LARRY KRASNER: I think this is further proof there's plenty of employment for skilled carpenters in Philadelphia because elected officials - not so good.
MARIN: But the boxes were meant to engage city residents about the upcoming census. Once finished, the boxes will be placed in 200 buildings. They'll be used to collect commitment cards, a pledge to fill out the big survey this spring. Pennsylvania is spending millions of dollars on outreach efforts this year. Officials say there's big money at stake if everyone in the state doesn't participate.
Fernando Armstrong, the regional director of the U.S. Census Bureau, says each person who goes uncounted in Philadelphia means a loss of federal funds for the city.
FERNANDO ARMSTRONG: We have billions and billions of dollars that come back to the community that we can only get them if we have a good census in 2020. So we're encouraging everyone, absolutely everyone, to take this moment of pride and be on the census in 2020.
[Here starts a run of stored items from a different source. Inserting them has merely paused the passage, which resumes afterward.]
-- ==== Sys2Proof/Machine/Ls.lean ====
section
/-! DEFINITION. The scratchpad units `ls0` and `ls1` (R197 to R214): loads, stores, full/empty operations, the bit-field
extractor, RROT, and the events of the banks. -/

namespace Sys2Proof.Machine

def lsUnit (u : BitVec 1) : FU := if u = 0 then .ls0 else .ls1

/-- Steps 2 and 3 of R197: the `n` bytes at `a` lie in the area, as an access of no byte does; `a` is aligned. -/
def lsAccess (n al : Nat) : Check := fun s c o =>
  let a := o.a64.toNat
  if a ≥ 2 ^ 20 ∨ (n ≠ 0 ∧ a + n > areaOf s c) then some .spadRange
  else if a % al ≠ 0 then some .misaligned else none

/-- An operation that reads data, which in one bundle comes before every data write (R198). -/
def LsKind.reads : LsKind → Bool
  | .load _ _ | .ldfw | .ldfk | .feq | .ldpat _ _ => true
  | _ => false

/-- A full/empty operation that may wait (R204). -/
def LsKind.mayWait : LsKind → Bool
  | .ldfw | .ldfk | .stew _ => true
  | _ => false

/-- A read of one bundle comes before this operation of the same bundle (R198): every read before a data write, FEQ, which sees
tags as loads see stores (R206), before a tag change too. [DEDUCED, log entry 59] -/
def LsKind.readFirst (r w : LsKind) : Bool :=
  match w with
  | .store _ | .stew _ | .stff _ | .rrot _ _ => r.reads
  | .feclr _ => r == .feq
  | _ => false

/-- Put an operation behind the context's earlier ones; a read before the writes of its own bundle (R198). -/
def enqueue (l : List LsOp) (o : LsOp) : List LsOp :=
  let before := l.takeWhile fun p => !(p.bundle == o.bundle && o.kind.readFirst p.kind)
  before ++ o :: l.drop before.length

/-- Start a scratchpad operation: its result is due after the latency; with checkpoint mode on, a store is withheld (R95). -/
def startLs (s : State) (c : Nat) (u : BitVec 1) (kind : LsKind) (addr la lb : Nat) (r : Bool) (withhold : Bool)
    (engine : Bool := false) : State :=
  let (n, s) := fresh s
  modCtx s c fun x =>
    let o : LsOp := ⟨x.seq, x.bundle, u == 1, kind, addr, n⟩
    let y := addResult x (lsUnit u) (latency x la lb) (if r then some (0, BitVec.allOnes 4096) else none) (some 0)
      0 [] engine
    if withhold ∧ ckOn x then { y with held := y.held ++ [.store o] } else { y with ls := enqueue y.ls o }

/-- The mould of the `ls` triggers. -/
def lsTrigger (s : State) (m : Mv) (u : BitVec 1) (off : BitVec 6) (chk : Check) (act : State → Nat → Opnds → State) : Res :=
  trigger s m (lsUnit u) (5#5 ++ u ++ off) chk act

/-! ## Loads and stores (R202) -/

/-- LDn: `n` bytes, aligned. -/
def lsLoad (s : State) (m : Mv) (u : BitVec 1) (off : BitVec 6) (n al la lb : Nat) (sx : Bool) : Res :=
  lsTrigger s m u off (lsAccess n al) fun s c o => startLs s c u (.load n sx) o.a64.toNat la lb true false

/-- STn: the low bytes of `b`. -/
def lsStore (s : State) (m : Mv) (u : BitVec 1) (off : BitVec 6) (n al : Nat) : Res :=
  lsTrigger s m u off (lsAccess n al) fun s c o =>
    startLs s c u (.store (leBytes n o.b.toNat)) o.a64.toNat 4 6 false true

/-- R202: LD8. -/
def execLsLd8 (m : Mv) (u : BitVec 1) (s : State) : Res := lsLoad s m u 0x08 1 1 4 6 false

/-- R202: LD8SX. -/
def execLsLd8Sx (m : Mv) (u : BitVec 1) (s : State) : Res := lsLoad s m u 0x09 1 1 4 6 true

/-- R202: LD16. -/
def execLsLd16 (m : Mv) (u : BitVec 1) (s : State) : Res := lsLoad s m u 0x0A 2 2 4 6 false

/-- R202: LD16SX. -/
def execLsLd16Sx (m : Mv) (u : BitVec 1) (s : State) : Res := lsLoad s m u 0x0B 2 2 4 6 true

/-- R202: LD32. -/
def execLsLd32 (m : Mv) (u : BitVec 1) (s : State) : Res := lsLoad s m u 0x0C 4 4 4 6 false

/-- R202: LD32SX. -/
def execLsLd32Sx (m : Mv) (u : BitVec 1) (s : State) : Res := lsLoad s m u 0x0D 4 4 4 6 true

/-- R202: LD64. -/
def execLsLd64 (m : Mv) (u : BitVec 1) (s : State) : Res := lsLoad s m u 0x0E 8 8 4 6 false

/-- R202: ST8. -/
def execLsSt8 (m : Mv) (u : BitVec 1) (s : State) : Res := lsStore s m u 0x0F 1 1

/-- R202: ST16. -/
def execLsSt16 (m : Mv) (u : BitVec 1) (s : State) : Res := lsStore s m u 0x10 2 2

/-- R202: ST32. -/
def execLsSt32 (m : Mv) (u : BitVec 1) (s : State) : Res := lsStore s m u 0x11 4 4

/-- R202: ST64. -/
def execLsSt64 (m : Mv) (u : BitVec 1) (s : State) : Res := lsStore s m u 0x12 8 8

/-- R202: VLD. -/
def execLsVld (m : Mv) (u : BitVec 1) (s : State) : Res := lsLoad s m u 0x13 512 64 5 7 false

/-- R202: VST. -/
def execLsVst (m : Mv) (u : BitVec 1) (s : State) : Res := lsStore s m u 0x14 512 64

/-! ## Full/empty operations (R203 to R206) -/

/-- R203: LDFW, eager (R99). -/
def execLsLdfw (m : Mv) (u : BitVec 1) (s : State) : Res :=
  lsTrigger s m u 0x15 (firstOf [eagerCheck, roundDenied, lsAccess 8 8]) fun s c o =>
    startLs s c u .ldfw o.a64.toNat 4 6 true false

/-- R203: LDFK. -/
def execLsLdfk (m : Mv) (u : BitVec 1) (s : State) : Res :=
  lsTrigger s m u 0x16 (lsAccess 8 8) fun s c o => startLs s c u .ldfk o.a64.toNat 4 6 true false

/-- R203: STEW, eager (R99). -/
def execLsStew (m : Mv) (u : BitVec 1) (s : State) : Res :=
  lsTrigger s m u 0x17 (firstOf [eagerCheck, roundDenied, lsAccess 8 8]) fun s c o =>
    startLs s c u (.stew (leBytes 8 o.b.toNat)) o.a64.toNat 4 6 false false

/-- R203: STFF, withheld as a store. -/
def execLsStff (m : Mv) (u : BitVec 1) (s : State) : Res :=
  lsTrigger s m u 0x18 (lsAccess 8 8) fun s c o =>
    startLs s c u (.stff (leBytes 8 o.b.toNat)) o.a64.toNat 4 6 false true

/-- FECLR's checks of `b` (R205), then its range and alignment (R197). -/
def feclrCheck : Check := fun s c o =>
  if o.b64.toNat % 4 ≠ 0 ∨ o.b64.toNat > 2 ^ 20 then some .bounds else lsAccess o.b64.toNat 4 s c o

/-- R205: FECLR. -/
def execLsFeclr (m : Mv) (u : BitVec 1) (s : State) : Res :=
  lsTrigger s m u 0x19 feclrCheck fun s c o => startLs s c u (.feclr o.b64.toNat) o.a64.toNat 4 6 false true

/-- R206: FEQ. -/
def execLsFeq (m : Mv) (u : BitVec 1) (s : State) : Res :=
  lsTrigger s m u 0x1A (lsAccess 256 256) fun s c o => startLs s c u .feq o.a64.toNat 4 6 true false

/-! ## The bit-field extractor (R208 to R211) -/

/-- A pattern descriptor of 80 bytes, with whether every must-be-zero bit is zero (R209). -/
def parsePattern (bs : List Byte) : Pattern × Bool :=
  let b := fun i => (bs.getD i 0).toNat
  let nf := b 1 % 32 + 1
  let e := fun f => b (16 + 2 * f) + 256 * b (17 + 2 * f)
  ({ per := b 0 % 128
     fields := (List.range nf).map fun f => { off := e f % 128, width := e f / 128 % 16, sx := e f / 2048 % 2 == 1 } },
   b 0 / 128 == 0 && b 1 / 32 == 0 && (natsFrom 2 14).all (fun i => b i == 0) &&
     (List.range 32).all fun f => if f < nf then e f / 4096 == 0 else e f == 0)

/-- Two fields share a bit (R210). -/
def fieldsOverlap : List PatField → Bool
  | [] => false
  | f :: fs => fs.any (fun g => decide (f.off ≤ g.off + g.width) && decide (g.off ≤ f.off + f.width)) || fieldsOverlap fs

/-- PATSET's checks, in the order of R210's table. -/
def patsetCheck : Check := fun s c o =>
  if o.b64.extractLsb' 3 61 ≠ 0 then some .bounds
  else match lsAccess 80 16 s c o with
    | some t => some t
    | none =>
      let (p, zeros) := parsePattern (viewBytes s c (ctxOf s c).bundle o.a64.toNat 80)
      if p.fields.any (fun f => decide (f.off + f.width + 1 > p.per + 1)) || fieldsOverlap p.fields || !zeros then some .bounds
      else none

/-- The pattern at an address, as the context sees it in a bundle, fills a slot (R198, R210). -/
def fillSlot (s : State) (c bundle a slot : Nat) : State :=
  modCtx s c fun x => { x with pats := x.pats.setIfInBounds slot (some (parsePattern (viewBytes s c bundle a 80)).1) }

/-- The pattern slot an LDPAT uses: as it was before its bundle (R210). -/
def frameSlot (s : State) (c n : Nat) : Option Pattern :=
  match (ctxOf s c).frame with
  | some f => (f.pats[n]?).getD none
  | none => none

/-- Stream bits that an LDPAT consumes (R211). -/
def patBits (p : Pattern) (lw : Nat) : Nat :=
  let lanes := 4096 / lw
  (lanes + p.fields.length - 1) / p.fields.length * (p.per + 1)

def laneWidth (b : D64) : Nat := 8 * 2 ^ (b.extractLsb' 4 2).toNat

/-- LDPAT's checks (R211). -/
def ldpatCheck : Check := fun s c o =>
  let b := o.b64
  if b.extractLsb' 6 58 ≠ 0 ∨ b.getLsbD 3 ∨ b.extractLsb' 4 2 = 3 then some .bounds
  else match frameSlot s c (b.extractLsb' 0 3).toNat with
    | none => some .bounds
    | some p =>
      let lw := laneWidth b
      if p.fields.any (fun f => decide (f.width + 1 > lw)) then some .bounds
      else if patBits p lw > 8192 then some .bounds
      else lsAccess ((patBits p lw + 7) / 8) 1 s c o

/-- R211: LDPAT. -/
def execLsLdpat (m : Mv) (u : BitVec 1) (s : State) : Res :=
  lsTrigger s m u 0x1C ldpatCheck fun s c o =>
    match frameSlot s c (o.b64.extractLsb' 0 3).toNat with
    | some p => startLs s c u (.ldpat p (laneWidth o.b64)) o.a64.toNat 5 7 true false
    | none => s

/-- The lanes an LDPAT unpacks from its stream (R211). -/
def unpackLanes (p : Pattern) (lw stream : Nat) : Val :=
  let nf := p.fields.length
  BitVec.ofNat 4096 (pack lw ((List.range (4096 / lw)).map fun n =>
    match p.fields[n % nf]? with
    | some f =>
      let x := stream / 2 ^ (n / nf * (p.per + 1) + f.off) % 2 ^ (f.width + 1)
      if f.sx then intCode lw (intOf (f.width + 1) x) else x
    | none => 0))

/-! ## RROT (R212 to R214) -/

/-- RROT's checks (R212); it is placed as an eager trigger (R214). -/
def rrotCheck : Check := fun s c o =>
  let a := o.a64.toNat; let b := o.b64.toNat; let n := o.c64.toNat
  if n % 64 ≠ 0 ∨ n < 64 ∨ n > 65536 then some .bounds
  else if a < b + n ∧ b < a + n then some .bounds
  else if a ≥ 2 ^ 20 ∨ b ≥ 2 ^ 20 ∨ a + n > areaOf s c ∨ b + n > areaOf s c then some .spadRange
  else if a % 64 ≠ 0 ∨ b % 64 ≠ 0 then some .misaligned
  else none

/-- R213: RROT arms its core. -/
def execLsRrot (m : Mv) (u : BitVec 1) (s : State) : Res :=
  lsTrigger s m u 0x1D (firstOf [eagerCheck, roundDenied, rrotCheck]) fun s c o =>
    let q := (ctxOf s c).seq
    let s := startLs s c u (.rrot o.b64.toNat o.c64.toNat) o.a64.toNat 4 6 false false true
    modCore s (ctxCore c) fun k => { k with rrot := k.rrot ++ [⟨c, q, o.a64.toNat, o.b64.toNat, o.c64.toNat⟩] }

/-! ## Turns: which operation may take the banks (R198, R204, R319) -/

/-- The condition of a full/empty operation holds (R203): a load judges the tags as the context sees them, STEW those of the
banks. [DEDUCED, log entry 59] -/
def feReady (s : State) (c : Nat) (o : LsOp) : Bool :=
  let w := o.addr / 4
  match o.kind with
  | .ldfw => viewTag s c o.bundle w && viewTag s c o.bundle (w + 1)
  | .ldfk => viewTag s c o.bundle w && viewTag s c o.bundle (w + 1)
  | .stew _ => !tagFull s c w && !tagFull s c (w + 1)
  | _ => true

/-- Whether the operation `q` of the context has its turn: it is the first, or only waiting full/empty operations stand before it
that do not hold it: those that it precedes in trigger order, and, where it may wait itself, those of its own bundle (R198, R204).
[DEDUCED, log entry 59] -/
def hasTurn (s : State) (c : Nat) : List LsOp → Nat → Bool
  | [], _ => false
  | o :: os, q =>
    if o.seq = q then true
    else match os.find? fun p => p.seq == q with
      | some p => o.kind.mayWait && !feReady s c o && (decide (p.seq < o.seq) || (p.bundle == o.bundle && p.kind.mayWait)) &&
          hasTurn s c os q
      | none => false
MARIN: Ahead of the big count, the city is doing extra outreach in areas that saw the lowest participation rates during the last census in 2010. Stephanie Reid, who heads up Philadelphia's office of census outreach, said few people realize that the 10-year survey is the basis for political power-sharing in the United States. It impacts where electoral boundaries will be drawn in the future. It helps determine how much representation any given area will have, and not just in Washington, D.C.
STEPHANIE REID: People talk about the federal level in Congress, but it's also our state representation and down to our city council lines.
MARIN: Pennsylvania state Representative Malcolm Kenyatta, whose district includes parts of North Philly, said the census is, at its heart, about a message preached by Dr. Martin Luther King Jr. - making everyone seen, especially those from marginalized communities.
MALCOLM KENYATTA: In general, what Dr. King understood is that in America, poor and working-class people are consistently ignored.
MARIN: Every household in the country will be invited to participate in the census before April 1.
For NPR News, I'm Max Marin in Philadelphia.